Why the bridge? It is unnecessary. The fact table doesn't need to have one row per application... it should be one row per course applied.
ngalemmo
ngalemmo

Posts : 3000
Join date : 2009-05-15
Location : Los Angeles

http://aginity.com

Back to top Go down

Bridge table and double counting issue Empty Re: Bridge table and double counting issue

Post  tiberghv Mon Oct 14, 2013 3:42 pm

Well, i was hesitating with the solution you propose.

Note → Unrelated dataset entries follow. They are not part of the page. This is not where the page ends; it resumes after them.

-- endCandidates

@[simp] theorem State.endCandidates_now : (s.endCandidates).now = s.now := by
  unfold State.endCandidates; split
  · exact forEach_eq (fun s => s.now) _ (fun _ _ => by split <;> rfl) _ _
  · rfl
@[simp] theorem State.endCandidates_arch : (s.endCandidates).arch = s.arch := by
  unfold State.endCandidates; split
  · exact forEach_eq (fun s => s.arch) _ (fun _ _ => by split <;> rfl) _ _
  · rfl
@[simp] theorem State.endCandidates_kdp : (s.endCandidates).kdp = s.kdp := by
  unfold State.endCandidates; split
  · exact forEach_eq (fun s => s.kdp) _ (fun _ _ => by split <;> rfl) _ _
  · rfl
@[simp] theorem State.endCandidates_ports : (s.endCandidates).ports = s.ports := by
  unfold State.endCandidates; split
  · exact forEach_eq (fun s => s.ports) _ (fun _ _ => by split <;> rfl) _ _
  · rfl
@[simp] theorem State.endCandidates_sems : (s.endCandidates).sems = s.sems := by
  unfold State.endCandidates; split
  · exact forEach_eq (fun s => s.sems) _ (fun _ _ => by split <;> rfl) _ _
  · rfl
@[simp] theorem State.endCandidates_convs : (s.endCandidates).convs = s.convs := by
  unfold State.endCandidates; split
  · exact forEach_eq (fun s => s.convs) _ (fun _ _ => by split <;> rfl) _ _
  · rfl
@[simp] theorem State.endCandidates_fports : (s.endCandidates).fports = s.fports := by
  unfold State.endCandidates; split
  · exact forEach_eq (fun s => s.fports) _ (fun _ _ => by split <;> rfl) _ _
  · rfl
@[simp] theorem State.endCandidates_sports : (s.endCandidates).sports = s.sports := by
  unfold State.endCandidates; split
  · exact forEach_eq (fun s => s.sports) _ (fun _ _ => by split <;> rfl) _ _
  · rfl
@[simp] theorem State.endCandidates_axes : (s.endCandidates).axes = s.axes := by
  unfold State.endCandidates; split
  · exact forEach_eq (fun s => s.axes) _ (fun _ _ => by split <;> rfl) _ _
  · rfl
@[simp] theorem State.endCandidates_gens : (s.endCandidates).gens = s.gens := by
  unfold State.endCandidates; split
  · exact forEach_eq (fun s => s.gens) _ (fun _ _ => by split <;> rfl) _ _
  · rfl
@[simp] theorem State.endCandidates_groups : (s.endCandidates).groups = s.groups := by
  unfold State.endCandidates; split
  · exact forEach_eq (fun s => s.groups) _ (fun _ _ => by split <;> rfl) _ _
  · rfl
@[simp] theorem State.endCandidates_tasks : (s.endCandidates).tasks = s.tasks := by
  unfold State.endCandidates; split
  · exact forEach_eq (fun s => s.tasks) _ (fun _ _ => by split <;> rfl) _ _
  · rfl
@[simp] theorem State.endCandidates_traces : (s.endCandidates).traces = s.traces := by
  unfold State.endCandidates; split
  · exact forEach_eq (fun s => s.traces) _ (fun _ _ => by split <;> rfl) _ _
  · rfl
@[simp] theorem State.endCandidates_slots : (s.endCandidates).slots = s.slots := by
  unfold State.endCandidates; split
  · exact forEach_eq (fun s => s.slots) _ (fun _ _ => by split <;> rfl) _ _
  · rfl
@[simp] theorem State.endCandidates_arms : (s.endCandidates).arms = s.arms := by
  unfold State.endCandidates; split
  · exact forEach_eq (fun s => s.arms) _ (fun _ _ => by split <;> rfl) _ _
  · rfl
@[simp] theorem State.endCandidates_tests : (s.endCandidates).tests = s.tests := by
  unfold State.endCandidates; split
  · exact forEach_eq (fun s => s.tests) _ (fun _ _ => by split <;> rfl) _ _
  · rfl
@[simp] theorem State.endCandidates_red : (s.endCandidates).red = s.red := by
  unfold State.endCandidates; split
  · exact forEach_eq (fun s => s.red) _ (fun _ _ => by split <;> rfl) _ _
  · rfl
@[simp] theorem State.endCandidates_sed : (s.endCandidates).sed = s.sed := by
  unfold State.endCandidates; split
  · exact forEach_eq (fun s => s.sed) _ (fun _ _ => by split <;> rfl) _ _
  · rfl
@[simp] theorem State.endCandidates_place : (s.endCandidates).place = s.place := by
  unfold State.endCandidates; split
  · exact forEach_eq (fun s => s.place) _ (fun _ _ => by split <;> rfl) _ _
  · rfl
@[simp] theorem State.endCandidates_fab : (s.endCandidates).fab = s.fab := by
  unfold State.endCandidates; split
  · exact forEach_eq (fun s => s.fab) _ (fun _ _ => by split <;> rfl) _ _
  · rfl
@[simp] theorem State.endCandidates_twin : (s.endCandidates).twin = s.twin := by
  unfold State.endCandidates; split
  · exact forEach_eq (fun s => s.twin) _ (fun _ _ => by split <;> rfl) _ _
  · rfl
@[simp] theorem State.endCandidates_safe : (s.endCandidates).safe = s.safe := by
  unfold State.endCandidates; split
  · exact forEach_eq (fun s => s.safe) _ (fun _ _ => by split <;> rfl) _ _
  · rfl
@[simp] theorem State.endCandidates_power : (s.endCandidates).power = s.power := by
  unfold State.endCandidates; split
  · exact forEach_eq (fun s => s.power) _ (fun _ _ => by split <;> rfl) _ _
  · rfl
@[simp] theorem State.endCandidates_life : (s.endCandidates).life = s.life := by
  unfold State.endCandidates; split
  · exact forEach_eq (fun s => s.life) _ (fun _ _ => by split <;> rfl) _ _
  · rfl
@[simp] theorem State.endCandidates_su : (s.endCandidates).su = s.su := by
  unfold State.endCandidates; split
  · exact forEach_eq (fun s => s.su) _ (fun _ _ => by split <;> rfl) _ _
  · rfl
@[simp] theorem State.endCandidates_marks : (s.endCandidates).marks = s.marks := by
  unfold State.endCandidates; split
  · exact forEach_eq (fun s => s.marks) _ (fun _ _ => by split <;> rfl) _ _
  · rfl
@[simp] theorem State.endCandidates_sent : (s.endCandidates).sent = s.sent := by
  unfold State.endCandidates; split
  · exact forEach_eq (fun s => s.sent) _ (fun _ _ => by split <;> rfl) _ _
  · rfl
@[simp] theorem State.endCandidates_pending : (s.endCandidates).pending = s.pending := by
  unfold State.endCandidates; split
  · exact forEach_eq (fun s => s.pending) _ (fun _ _ => by split <;> rfl) _ _
  · rfl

If i choose this solution, should i also add the "course choice number" (first choice or second choice) inside the fact table (i was previously saving this information inside the bridge table) ?

Also, i still have the double count issue on my agregated table, as i cannot use the count(distinct student_ID) on this table (wich is agregated and not linked to the dim ).
My agregated fact table is only linked to "Dim Date" and "Course".

Thank you very much for your help.

tiberghv

Posts : 6
Join date : 2013-10-14

Back to top Go down

Bridge table and double counting issue Empty Re: Bridge table and double counting issue

Post  ngalemmo Mon Oct 14, 2013 5:36 pm

Trust me, you don't need a bridge.

Store the preference (first, second...) as a degenerate dimension in the fact.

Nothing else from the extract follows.